Ele fez o que quis e deu no que deu. (...)


(...) Para falar com uma afetuosa franqueza, não se sujeita inteiramente nas vias de Deus quem não tenha se habituado a olhar as coisas assim.

Portanto, não pratica os dez mandamentos da Lei de Deus quem não se habituou a encarar a vida religiosa dentro dessa obediência conforme está descrita aqui.


(...)

O que distingue o pecado de Revolução de todos os outros pecados é que nos outros pecados ainda há a confiança na Providência, e no pecado de Revolução há uma ruptura com a Providência e há uma revolta contra a autoridade.


Comentários:

  1. É isso mesmo: a divisão da TFP teve sua origem na desobediência de JC aos Provectos --cuja autoridade sobre ele e sobre todos os membros do Grupo ele reconheceu inúmeras vezes.

  2. JC aborda este tema, não à toa, mas “cienter et volenter”. Visando o que? A obediência aos Provectos? Ou a obediência a ele?

  3. JC trata deste assunto com vistas ao futuro ... Está colocando premissas nas cabeças de seus ouvintes, para que procedam de determinado modo mais tarde.

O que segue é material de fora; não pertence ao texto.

-- ==== Sys2Proof/Laws/Fields.lean ====
section
/-! SUPPORT. What a field, a bit and a number of a register read as after the register, or another, was written. -/

namespace Sys2Proof.Laws

open Sys2Proof Sys2Proof.Machine

theorem rdBit_setBit_self (a k : Nat) (b : Bool) (s : State) (h : k < 32) : rdBit (setBit a k b s) a k = b := by
  unfold rdBit setBit
  rw [rd_setFld_self]
  exact bit_put_self _ _ _ h

theorem rdBit_setBit_bit (a k : Nat) (b : Bool) (s : State) (j : Nat) (hj : j < 32) (e : j ≠ k) : rdBit (setBit a k b s) a j = rdBit s a j := by
  unfold rdBit setBit
  rw [rd_setFld_self]
  exact bit_put_other _ _ _ _ _ (by omega) (by omega) hj

theorem rdBit_setFld_bit (a hi lo x : Nat) (s : State) (j : Nat) (hl : lo ≤ hi + 1) (hj : j < 32) (e : j < lo ∨ hi < j) :
    rdBit (setFld a hi lo x s) a j = rdBit s a j := by
  unfold rdBit
  rw [rd_setFld_self]
  exact bit_put_other _ _ _ _ _ hl e hj

theorem rdFld_setFld_self (a hi lo x : Nat) (s : State) (h : hi < 32) : rdFld (setFld a hi lo x s) a hi lo = x % 2 ^ (hi + 1 - lo) := by
  unfold rdFld
  rw [rd_setFld_self, fld_put_self _ _ _ _ h]

theorem rdFld_setFld_low (a hi lo x : Nat) (s : State) (hi' lo' : Nat) (h : hi' < lo) (h' : hi' < 32) :
    rdFld (setFld a hi lo x s) a hi' lo' = rdFld s a hi' lo' := by
  unfold rdFld
  rw [rd_setFld_self, fld_put_low _ _ _ _ _ _ h h']

theorem rdFld_setFld_high (a hi lo x : Nat) (s : State) (hi' lo' : Nat) (hl : lo ≤ hi + 1) (h : hi < lo') (h' : hi' < 32) :
    rdFld (setFld a hi lo x s) a hi' lo' = rdFld s a hi' lo' := by
  unfold rdFld
  rw [rd_setFld_self, fld_put_high _ _ _ _ _ _ hl h h']

theorem bitN_eq_testBit (n k : Nat) : bitN n k = n.testBit k := by
  unfold bitN
  rw [Nat.testBit_eq_decide_div_mod_eq]
  rfl

theorem bit_or (w m : Word) (k : Nat) : bit (w ||| m) k = (bit w k || bit m k) := by
  unfold bit
  rw [bitN_eq_testBit, bitN_eq_testBit, bitN_eq_testBit, BitVec.toNat_or]
  exact Nat.testBit_or ..

theorem bit_wd (n k : Nat) (h : k < 32) : bit (wd n) k = n.testBit k := by
  unfold bit wd
  rw [bitN_eq_testBit, BitVec.toNat_ofNat, Nat.testBit_mod_two_pow]
  simp [h]

/-- A sticky bit written by a mask that holds it reads 1. -/
theorem rdBit_orReg_self (a mask k : Nat) (s : State) (h : k < 32) (hm : mask.testBit k = true) : rdBit (orReg a mask s) a k = true := by
  unfold rdBit
  rw [rd_orReg_self, bit_or _ _ _, bit_wd _ _ h, hm, Bool.or_true]

/-- A sticky bit stays. -/
theorem rdBit_orReg_keep (a mask k : Nat) (s : State) (hm : rdBit s a k = true) : rdBit (orReg a mask s) a k = true := by
  unfold rdBit at hm ⊢
  rw [rd_orReg_self, bit_or _ _ _, hm, Bool.true_or]

theorem rdN_setRegN_self (a n : Nat) (s : State) : rdN (setRegN a n s) a = n % 4294967296 := by
  unfold rdN
  rw [rd_setRegN_self]
  rfl

theorem rdN_lt (s : State) (a : Nat) : rdN s a < 4294967296 := (rd s a).isLt

/-- A counter that wraps. -/
theorem rdN_incWrap_self (a k : Nat) (s : State) : rdN (incWrap a k s) a = (rdN s a + k) % 4294967296 := by
  unfold rdN
  rw [rd_incWrap_self]
  unfold add32 wd
  rw [BitVec.toNat_ofNat]
  exact Nat.mod_mod _ _

/-- A counter that saturates. -/
theorem rdN_incSat_self (a k : Nat) (s : State) : rdN (incSat a k s) a = min (rdN s a + k) 4294967295 := by
  unfold rdN
  rw [rd_incSat_self]
  unfold satAdd wd max32
  rw [BitVec.toNat_ofNat]
  unfold rdN
  omega

theorem rdN_congr {s t : State} {a : Nat} (h : rd t a = rd s a) : rdN t a = rdN s a := congrArg BitVec.toNat h
theorem rdFld_congr {s t : State} {a : Nat} (h : rd t a = rd s a) (hi lo : Nat) : rdFld t a hi lo = rdFld s a hi lo := by unfold rdFld; rw [h]
theorem rdBit_congr {s t : State} {a : Nat} (h : rd t a = rd s a) (k : Nat) : rdBit t a k = rdBit s a k := by unfold rdBit; rw [h]

end Sys2Proof.Laws
end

D. Quanto ao modo de impostar-se perante os problemas internos. E no fundo quanto à esperança na Bagarre, Grand Retour e Reino de Maria


"Jour-le-jour" 19/5/97:


Já antes da morte dele, ele em vida, ele dizia para nós, muitas vezes, eu ouvi ele dizer isso inúmeras vezes:-- Quase que dá vontade de dizer para fulano: "Fulano agüente um pouco, agüente um pouco mais, porque vindo o Grand-Retour está tudo resolvido".

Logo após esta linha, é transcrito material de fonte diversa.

-- ==== Sys2Proof/Laws/MovesSeqOps.lean ====
section
/-! SUPPORT. What the operations of Machine/SeqOps.lean may change of the state, and that they keep what no operation breaks. -/

namespace Sys2Proof.Laws

open Sys2Proof Sys2Proof.Machine

theorem setCtx_moves (c : Nat) (x : Ctx) {M : List Part} {s0 s : State} (hw : inMask [.seq] M = true) (h0 : Moves M s0 s) : Moves M s0 (setCtx c x s) := by
  refine Moves.via (N := [.seq]) ?_ hw h0
  clear hw h0
  have hK := Moves.refl [.seq] s
  unfold setCtx
  iterate 60 all_goals first
    | with_reducible assumption
    | intro _
    | dsimp only
    | split
    | ((with_reducible apply Moves.update) <;> first | (with_reducible exact Or.inl rfl) | exact Or.inr (by decide) | skip)

theorem modCtx_moves (c : Nat) (f : Ctx → Ctx) {M : List Part} {s0 s : State} (hw : inMask [.seq] M = true) (h0 : Moves M s0 s) : Moves M s0 (modCtx c f s) := by
  refine Moves.via (N := [.seq]) ?_ hw h0
  clear hw h0
  have hK := Moves.refl [.seq] s
  unfold modCtx
  iterate 60 all_goals first
    | with_reducible assumption
    | ((with_reducible apply setCtx_moves (hw := ?w)); case w => rfl)
    | intro _
    | dsimp only
    | split

theorem modLink_moves (g : Nat) (f : Link → Link) {M : List Part} {s0 s : State} (hw : inMask [.links] M = true) (h0 : Moves M s0 s) : Moves M s0 (modLink g f s) := by
  refine Moves.via (N := [.links]) ?_ hw h0
  clear hw h0
  have hK := Moves.refl [.links] s
  unfold modLink
  iterate 60 all_goals first
    | with_reducible assumption
    | intro _
    | dsimp only
    | split
    | ((with_reducible apply Moves.update) <;> first | (with_reducible exact Or.inl rfl) | exact Or.inr (by decide) | skip)

theorem queueMap_moves (g addr val : Nat) {M : List Part} {s0 s : State} (hw : inMask [.links] M = true) (h0 : Moves M s0 s) : Moves M s0 (queueMap g addr val s) := by
  refine Moves.via (N := [.links]) ?_ hw h0
  clear hw h0
  have hK := Moves.refl [.links] s
  unfold queueMap
  iterate 60 all_goals first
    | with_reducible assumption
    | ((with_reducible apply modLink_moves (hw := ?w)); case w => rfl)
    | intro _
    | dsimp only
    | split

theorem queueMaps_moves (g : Nat) (ws : List (Nat × Nat)) {M : List Part} {s0 s : State} (hw : inMask [.regs, .links] M = true) (h0 : Moves M s0 s) : Moves M s0 (queueMaps g ws s) := by
  refine Moves.via (N := [.regs, .links]) ?_ hw h0
  clear hw h0
  have hK := Moves.refl [.regs, .links] s
  unfold queueMaps
  iterate 60 all_goals first
    | with_reducible assumption
    | ((with_reducible apply setBit_moves (hw := ?w)); case w => rfl)
    | ((with_reducible apply modLink_moves (hw := ?w)); case w => rfl)
    | intro _
    | dsimp only
    | split

theorem setInStream_moves (d set g : Nat) {M : List Part} {s0 s : State} (hw : inMask [.links] M = true) (h0 : Moves M s0 s) : Moves M s0 (setInStream d set g s) := by
  refine Moves.via (N := [.links]) ?_ hw h0
  clear hw h0
  have hK := Moves.refl [.links] s
  unfold setInStream
  iterate 60 all_goals first
    | with_reducible assumption
    | ((with_reducible apply modLink_moves (hw := ?w)); case w => rfl)
    | intro _
    | dsimp only
    | split

theorem showLoops_moves (c k : Nat) (x0 : List LoopEntry) {M : List Part} {s0 s : State} (hw : inMask [.regs] M = true) (h0 : Moves M s0 s) : Moves M s0 (showLoops c k x0 s) := by
  refine Moves.via (N := [.regs]) ?_ hw h0
  clear hw h0
  induction x0 generalizing c k s with
  | nil =>
    have hK := Moves.refl [.regs] s
    unfold showLoops
    iterate 60 all_goals first
      | with_reducible assumption
      | ((with_reducible apply setRegN_moves (hw := ?w)); case w => rfl)
      | intro _
      | dsimp only
      | split
  | cons x xs ih =>
    have hK := Moves.refl [.regs] s
    unfold showLoops
    iterate 60 all_goals first
      | with_reducible assumption
      | ((with_reducible apply setRegN_moves (hw := ?w)); case w => rfl)
      | with_reducible refine Moves.trans ?_ (ih ..)
      | intro _
      | dsimp only
      | split

theorem showCalls_moves (c k : Nat) (x0 : List Nat) {M : List Part} {s0 s : State} (hw : inMask [.regs] M = true) (h0 : Moves M s0 s) : Moves M s0 (showCalls c k x0 s) := by
  refine Moves.via (N := [.regs]) ?_ hw h0
  clear hw h0
  induction x0 generalizing c k s with
  | nil =>
    have hK := Moves.refl [.regs] s
    unfold showCalls
    iterate 60 all_goals first
      | with_reducible assumption
      | ((with_reducible apply setRegN_moves (hw := ?w)); case w => rfl)
      | intro _
      | dsimp only
      | split
  | cons x xs ih =>
    have hK := Moves.refl [.regs] s
    unfold showCalls
    iterate 60 all_goals first
      | with_reducible assumption
      | ((with_reducible apply setRegN_moves (hw := ?w)); case w => rfl)
      | with_reducible refine Moves.trans ?_ (ih ..)
      | intro _
      | dsimp only
      | split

Quase que a gente deveria dizer para os membros do Grupo isso: "Agüente um pouco dentro, faça de tudo para se segurar, ainda que seja para se segurar nas paredes, mas se segure dentro, porque vindo o Grand-Retour está tudo resolvido".

É o que ele diz aqui perfeitamente neste MNF sobre a graça eficaz que nós estamos esperando. Então o que nós devemos fazer é agüentar, porque virá. Virá o quê? Um caudal de graças compradas por ele em 95, depois vem ele também. (...)

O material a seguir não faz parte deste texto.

-- ==== Sys2Proof/Laws/MovesMeasure.lean ====
section
/-! SUPPORT. What the operations of Machine/Measure.lean may change of the state, and that they keep what no operation breaks. -/

namespace Sys2Proof.Laws

open Sys2Proof Sys2Proof.Machine

theorem modMea_moves (c : Nat) (f : MeaCh → MeaCh) {M : List Part} {s0 s : State} (hw : inMask [.mea] M = true) (h0 : Moves M s0 s) : Moves M s0 (modMea c f s) := by
  refine Moves.via (N := [.mea]) ?_ hw h0
  clear hw h0
  have hK := Moves.refl [.mea] s
  unfold modMea
  iterate 60 all_goals first
    | with_reducible assumption
    | intro _
    | dsimp only
    | split
    | ((with_reducible apply Moves.update) <;> first | (with_reducible exact Or.inl rfl) | exact Or.inr (by decide) | skip)

theorem endMeasure_moves (c : Nat) {M : List Part} {s0 s : State} (hw : inMask [.regs, .mea] M = true) (h0 : Moves M s0 s) : Moves M s0 (endMeasure c s) := by
  refine Moves.via (N := [.regs, .mea]) ?_ hw h0
  clear hw h0
  have hK := Moves.refl [.regs, .mea] s
  unfold endMeasure
  iterate 60 all_goals first
    | with_reducible assumption
    | ((with_reducible apply setFld_moves (hw := ?w)); case w => rfl)
    | ((with_reducible apply modMea_moves (hw := ?w)); case w => rfl)
    | intro _
    | dsimp only
    | split

theorem takeSets_moves (c : Nat) {M : List Part} {s0 s : State} (hw : inMask [.regs, .shadowF] M = true) (h0 : Moves M s0 s) : Moves M s0 (takeSets c s) := by
  refine Moves.via (N := [.regs, .shadowF]) ?_ hw h0
  clear hw h0
  have hK := Moves.refl [.regs, .shadowF] s
  unfold takeSets
  iterate 60 all_goals first
    | with_reducible assumption
    | ((with_reducible apply applyShadows_moves (hw := ?w)); case w => rfl)
    | intro _
    | dsimp only
    | split
    | ((with_reducible apply Moves.update) <;> first | (with_reducible exact Or.inl rfl) | exact Or.inr (by decide) | skip)

theorem startMeasure_moves (c : Nat) {M : List Part} {s0 s : State} (hw : inMask [.regs, .shadowF, .mea] M = true) (h0 : Moves M s0 s) : Moves M s0 (startMeasure c s) := by
  refine Moves.via (N := [.regs, .shadowF, .mea]) ?_ hw h0
  clear hw h0
  have hK := Moves.refl [.regs, .shadowF, .mea] s
  unfold startMeasure
  iterate 60 all_goals first
    | with_reducible assumption
    | ((with_reducible apply endMeasure_moves (hw := ?w)); case w => rfl)
    | ((with_reducible apply setRegN_moves (hw := ?w)); case w => rfl)
    | ((with_reducible apply takeSets_moves (hw := ?w)); case w => rfl)
    | ((with_reducible apply modMea_moves (hw := ?w)); case w => rfl)
    | intro _
    | dsimp only
    | split

theorem askReset_moves (t c : Nat) {M : List Part} {s0 s : State} (hw : inMask [.mea] M = true) (h0 : Moves M s0 s) : Moves M s0 (askReset t c s) := by
  refine Moves.via (N := [.mea]) ?_ hw h0
  clear hw h0
  have hK := Moves.refl [.mea] s
  unfold askReset
  iterate 60 all_goals first
    | with_reducible assumption
    | ((with_reducible apply modMea_moves (hw := ?w)); case w => rfl)
    | intro _
    | dsimp only
    | split

theorem showFades_moves {M : List Part} {s0 s : State} (hw : inMask [.regs] M = true) (h0 : Moves M s0 s) : Moves M s0 (showFades s) := by
  refine Moves.via (N := [.regs]) ?_ hw h0
  clear hw h0
  have hK := Moves.refl [.regs] s
  unfold showFades
  iterate 60 all_goals first
    | with_reducible assumption
    | ((with_reducible apply setRegN_moves (hw := ?w)); case w => rfl)
    | intro _
    | dsimp only
    | split

theorem intake_moves (c v : Nat) (val : Int) (lost : Bool) {M : List Part} {s0 s : State} (hw : inMask [.regs, .mea] M = true) (h0 : Moves M s0 s) : Moves M s0 (intake c v val lost s) := by
  refine Moves.via (N := [.regs, .mea]) ?_ hw h0
  clear hw h0
  have hK := Moves.refl [.regs, .mea] s
  unfold intake
  iterate 60 all_goals first
    | with_reducible assumption
    | ((with_reducible apply modMea_moves (hw := ?w)); case w => rfl)
    | ((with_reducible apply showFades_moves (hw := ?w)); case w => rfl)
    | intro _
    | dsimp only
    | split

theorem xchSetWrite_moves (c a : Nat) (value : Word) {M : List Part} {s0 s : State} (hw : inMask [.regs, .shadowS, .shadowF, .ans] M = true) (h0 : Moves M s0 s) : Moves M s0 (xchSetWrite c a value s) := by
  refine Moves.via (N := [.regs, .shadowS, .shadowF, .ans]) ?_ hw h0
  clear hw h0
  have hK := Moves.refl [.regs, .shadowS, .shadowF, .ans] s
  unfold xchSetWrite
  iterate 60 all_goals first
    | with_reducible assumption
    | ((with_reducible apply answer_moves (hw := ?w)); case w => rfl)
    | ((with_reducible apply orReg_moves (hw := ?w)); case w => rfl)
    | ((with_reducible apply showFades_moves (hw := ?w)); case w => rfl)
    | ((with_reducible apply accept_moves (hw := ?w)); case w => rfl)
    | intro _
    | dsimp only
    | split

theorem startFade_moves (c t : Nat) {M : List Part} {s0 s : State} (hw : inMask [.mea] M = true) (h0 : Moves M s0 s) : Moves M s0 (startFade c t s) := by
  refine Moves.via (N := [.mea]) ?_ hw h0
  clear hw h0
  have hK := Moves.refl [.mea] s
  unfold startFade
  iterate 60 all_goals first
    | with_reducible assumption
    | ((with_reducible apply modMea_moves (hw := ?w)); case w => rfl)
    | intro _
    | dsimp only
    | split

theorem nextCoef_moves {M : List Part} {s0 s : State} (hw : inMask [.regs] M = true) (h0 : Moves M s0 s) : Moves M s0 (nextCoef s) := by
  refine Moves.via (N := [.regs]) ?_ hw h0
  clear hw h0
  have hK := Moves.refl [.regs] s
  unfold nextCoef
  iterate 60 all_goals first
    | with_reducible assumption
    | ((with_reducible apply setFld_moves (hw := ?w)); case w => rfl)
    | intro _
    | dsimp only
    | split

theorem coefDataWrite_moves (value : Word) {M : List Part} {s0 s : State} (hw : inMask [.regs, .ans, .mea] M = true) (h0 : Moves M s0 s) : Moves M s0 (coefDataWrite value s) := by
  refine Moves.via (N := [.regs, .ans, .mea]) ?_ hw h0
  clear hw h0
  have hK := Moves.refl [.regs, .ans, .mea] s
  unfold coefDataWrite
  iterate 60 all_goals first
    | with_reducible assumption
    | ((with_reducible apply answer_moves (hw := ?w)); case w => rfl)
    | ((with_reducible apply nextCoef_moves (hw := ?w)); case w => rfl)
    | intro _
    | dsimp only
    | split
    | ((with_reducible apply Moves.update) <;> first | (with_reducible exact Or.inl rfl) | exact Or.inr (by decide) | skip)

theorem chainWrite_moves (c : Nat) (isRho : Bool) (value : Word) {M : List Part} {s0 s : State} (hw : inMask [.regs, .shadowS, .shadowF, .ans] M = true) (h0 : Moves M s0 s) : Moves M s0 (chainWrite c isRho value s) := by
  refine Moves.via (N := [.regs, .shadowS, .shadowF, .ans]) ?_ hw h0
  clear hw h0
  have hK := Moves.refl [.regs, .shadowS, .shadowF, .ans] s
  unfold chainWrite
  iterate 60 all_goals first
    | with_reducible assumption
    | ((with_reducible apply answer_moves (hw := ?w)); case w => rfl)
    | ((with_reducible apply accept_moves (hw := ?w)); case w => rfl)
    | ((with_reducible apply setRegN_moves (hw := ?w)); case w => rfl)
    | intro _
    | dsimp only
    | split

theorem targetWrite_moves (c : Nat) (value : Word) {M : List Part} {s0 s : State} (hw : inMask [.regs, .shadowS, .shadowF, .ans] M = true) (h0 : Moves M s0 s) : Moves M s0 (targetWrite c value s) := by
  refine Moves.via (N := [.regs, .shadowS, .shadowF, .ans]) ?_ hw h0
  clear hw h0
  have hK := Moves.refl [.regs, .shadowS, .shadowF, .ans] s
  unfold targetWrite
  iterate 60 all_goals first
    | with_reducible assumption
    | ((with_reducible apply refuseIf_moves (hw := ?w)); case w => rfl)
    | ((with_reducible apply accept_moves (hw := ?w)); case w => rfl)
    | intro _
    | dsimp only
    | split

theorem loadDspChannel_moves (bs : List Byte) (count c : Nat) {M : List Part} {s0 s : State} (hw : inMask [.regs, .mea] M = true) (h0 : Moves M s0 s) : Moves M s0 (loadDspChannel bs count c s) := by
  refine Moves.via (N := [.regs, .mea]) ?_ hw h0
  clear hw h0
  have hK := Moves.refl [.regs, .mea] s
  unfold loadDspChannel
  iterate 60 all_goals first
    | with_reducible assumption
    | ((with_reducible apply modMea_moves (hw := ?w)); case w => rfl)
    | ((with_reducible apply setRegN_moves (hw := ?w)); case w => rfl)
    | intro _
    | dsimp only
    | split

theorem loadDspSets_moves (x0 : Nat) (x1 : List Byte) (x2 : List (Nat × Nat)) {M : List Part} {s0 s : State} (hw : inMask [.mea] M = true) (h0 : Moves M s0 s) : Moves M s0 (loadDspSets x0 x1 x2 s).2 := by
  refine Moves.via (N := [.mea]) ?_ hw h0
  clear hw h0
  induction x0 generalizing x1 x2 s with
  | zero =>
    have hK := Moves.refl [.mea] s
    unfold loadDspSets
    iterate 60 all_goals first
      | with_reducible assumption
      | intro _
      | dsimp only
      | split
      | ((with_reducible apply Moves.update) <;> first | exact Or.inr (by decide) | (with_reducible exact Or.inl rfl) | skip)
  | succ n ih =>
    have hK := Moves.refl [.mea] s
    unfold loadDspSets
    iterate 60 all_goals first
      | with_reducible assumption
      | with_reducible refine Moves.trans ?_ (Moves.of2 ‹loadDspSets _ _ _ _ = _› (ih ..))
      | with_reducible refine Moves.trans ?_ (ih ..)
      | intro _
      | dsimp only
      | split
      | ((with_reducible apply Moves.update) <;> first | exact Or.inr (by decide) | (with_reducible exact Or.inl rfl) | skip)
theorem loadDspSets_movesE {x0 : Nat} {x1 : List Byte} {x2 : List (Nat × Nat)} {w0} {M : List Part} {s0 s s' : State} (hE : loadDspSets x0 x1 x2 s = (w0, s')) (hw : inMask [.mea] M = true) (h0 : Moves M s0 s) : Moves M s0 s' := by
  have k := loadDspSets_moves (hw := hw) (h0 := h0) (x0 := x0) (x1 := x1) (x2 := x2)
  rw [hE] at k
  exact k

theorem applyDspMap_moves (bs : List Byte) {M : List Part} {s0 s : State} (hw : inMask [.regs, .flt, .mea] M = true) (h0 : Moves M s0 s) : Moves M s0 (applyDspMap bs s) := by
  refine Moves.via (N := [.regs, .flt, .mea]) ?_ hw h0
  clear hw h0
  have hK := Moves.refl [.regs, .flt, .mea] s
  unfold applyDspMap
  iterate 60 all_goals first
    | with_reducible assumption
    | ((with_reducible apply loadDspChannel_moves (hw := ?w)); case w => rfl)
    | ((with_reducible apply loadDspSets_movesE (hE := by assumption) (hw := ?w)); case w => rfl)
    | ((with_reducible apply loadDspSets_moves (hw := ?w)); case w => rfl)
    | ((with_reducible apply setBit_moves (hw := ?w)); case w => rfl)
    | ((with_reducible apply setRegN_moves (hw := ?w)); case w => rfl)
    | ((with_reducible apply imageNotice_moves (hw := ?w)); case w => rfl)
    | with_reducible apply Moves.foldl
    | intro _
    | dsimp only
    | split
    | ((with_reducible apply Moves.update) <;> first | (with_reducible exact Or.inl rfl) | exact Or.inr (by decide) | skip)

theorem execXchSetWrite_moves (q : Req) (c : Fin 512) (which : Fin 3) (value : Word) {s s' : State} (h : execXchSetWrite q c which value s = .next s') : Moves [.regs, .shadowS, .shadowF, .ans] s s' := by
  unfold execXchSetWrite at h
  have hK := Moves.refl [.regs, .shadowS, .shadowF, .ans] s
  all_goals injection h with h
  all_goals subst h
  iterate 60 all_goals first
    | with_reducible assumption
    | ((with_reducible apply guarded_moves (hw := ?w)); case w => rfl)
    | ((with_reducible apply xchSetWrite_moves (hw := ?w)); case w => rfl)
    | intro _
    | dsimp only
    | split

theorem execCoefDataWrite_moves (q : Req) (value : Word) {s s' : State} (h : execCoefDataWrite q value s = .next s') : Moves [.regs, .ans, .mea] s s' := by
  unfold execCoefDataWrite at h
  have hK := Moves.refl [.regs, .ans, .mea] s
  all_goals injection h with h
  all_goals subst h
  iterate 60 all_goals first
    | with_reducible assumption
    | ((with_reducible apply guarded_moves (hw := ?w)); case w => rfl)
    | ((with_reducible apply coefDataWrite_moves (hw := ?w)); case w => rfl)
    | intro _
    | dsimp only
    | split

theorem execCoefDataRead_moves (q : Req) {s s' : State} (h : execCoefDataRead q s = .next s') : Moves [.regs, .ans] s s' := by
  unfold execCoefDataRead at h
  have hK := Moves.refl [.regs, .ans] s
  all_goals injection h with h
  all_goals subst h
  iterate 60 all_goals first
    | with_reducible assumption
    | ((with_reducible apply guardedRead_moves (hw := ?w)); case w => rfl)
    | ((with_reducible apply answerData_moves (hw := ?w)); case w => rfl)
    | ((with_reducible apply nextCoef_moves (hw := ?w)); case w => rfl)
    | intro _
    | dsimp only
    | split

theorem execChainWrite_moves (q : Req) (c : Fin 512) (isRho : Bool) (value : Word) {s s' : State} (h : execChainWrite q c isRho value s = .next s') : Moves [.regs, .shadowS, .shadowF, .ans] s s' := by
  unfold execChainWrite at h
  have hK := Moves.refl [.regs, .shadowS, .shadowF, .ans] s
  all_goals injection h with h
  all_goals subst h
  iterate 60 all_goals first
    | with_reducible assumption
    | ((with_reducible apply guarded_moves (hw := ?w)); case w => rfl)
    | ((with_reducible apply chainWrite_moves (hw := ?w)); case w => rfl)
    | intro _
    | dsimp only
    | split

theorem execTargetWrite_moves (q : Req) (c : Fin 512) (value : Word) {s s' : State} (h : execTargetWrite q c value s = .next s') : Moves [.regs, .shadowS, .shadowF, .ans] s s' := by
  unfold execTargetWrite at h
  have hK := Moves.refl [.regs, .shadowS, .shadowF, .ans] s
  all_goals injection h with h
  all_goals subst h
  iterate 60 all_goals first
    | with_reducible assumption
    | ((with_reducible apply guarded_moves (hw := ?w)); case w => rfl)
    | ((with_reducible apply targetWrite_moves (hw := ?w)); case w => rfl)
    | intro _
    | dsimp only
    | split

end Sys2Proof.Laws
end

Há um tipo de graça, uma graça única, que a Providência dá uma vez só. Deu aquela graça, ela não volta a dar de novo. Se a pessoa rejeita, aquela graça toma um outro rumo. Há certas graças que dão à pessoa um outro rumo na vida. (...) Mas o que eu digo para o senhor é o que o Sr. Dr. Plinio me dizia, dá vontade de a gente dizer para esse fulano: "Agarre-se pelas paredes, fique dentro do Grupo, não sai, porque quando vier o Grand-Retour está tudo resolvido".

Ainda que tenha acontecido de haver graças que passaram e que não voltam, vamos esperar o Grand-Retour (2) que é a graça eficiente que traz tudo de volta. É como um cometa: vem aquela parte essencial e depois vem uma cauda que são todas as graças que nós rejeitamos, vem junto.


Comentário:

  1. Em lugar de confiar no Grand Retour, JC optou por revoltar-se e, pior ainda, destruir a TFP.

  2. Uma das “razões” subjacentes para JC proclamar “non serviam” foi a seguinte: a Providência está dando uma série de graças enormes --a “graça nova” por exemplo— e temo que não voltem; os Provectos não querem que eu tire proveito dessas graças porque tem inveja de mim; então vou me revoltar e vou destruir a Instituição.


*


Jour-le-jour” 16/3/97, parte II:


Julgo que quando vier o Grand-Retour nossas faltas vão sumir. É mais ou menos como o sacramento da extrema-unção: desapareceu, foram apagadas. Afinal, não é? [Risos] Somem e, dizem os espanhóis, passamos a viver com “borron y cuenta nueva”. Ou seja, todo o resto ficou apagado, a conta inteiramente nova. Tudo fica apagado, conta nova e começamos uma vida nova. É a única solução.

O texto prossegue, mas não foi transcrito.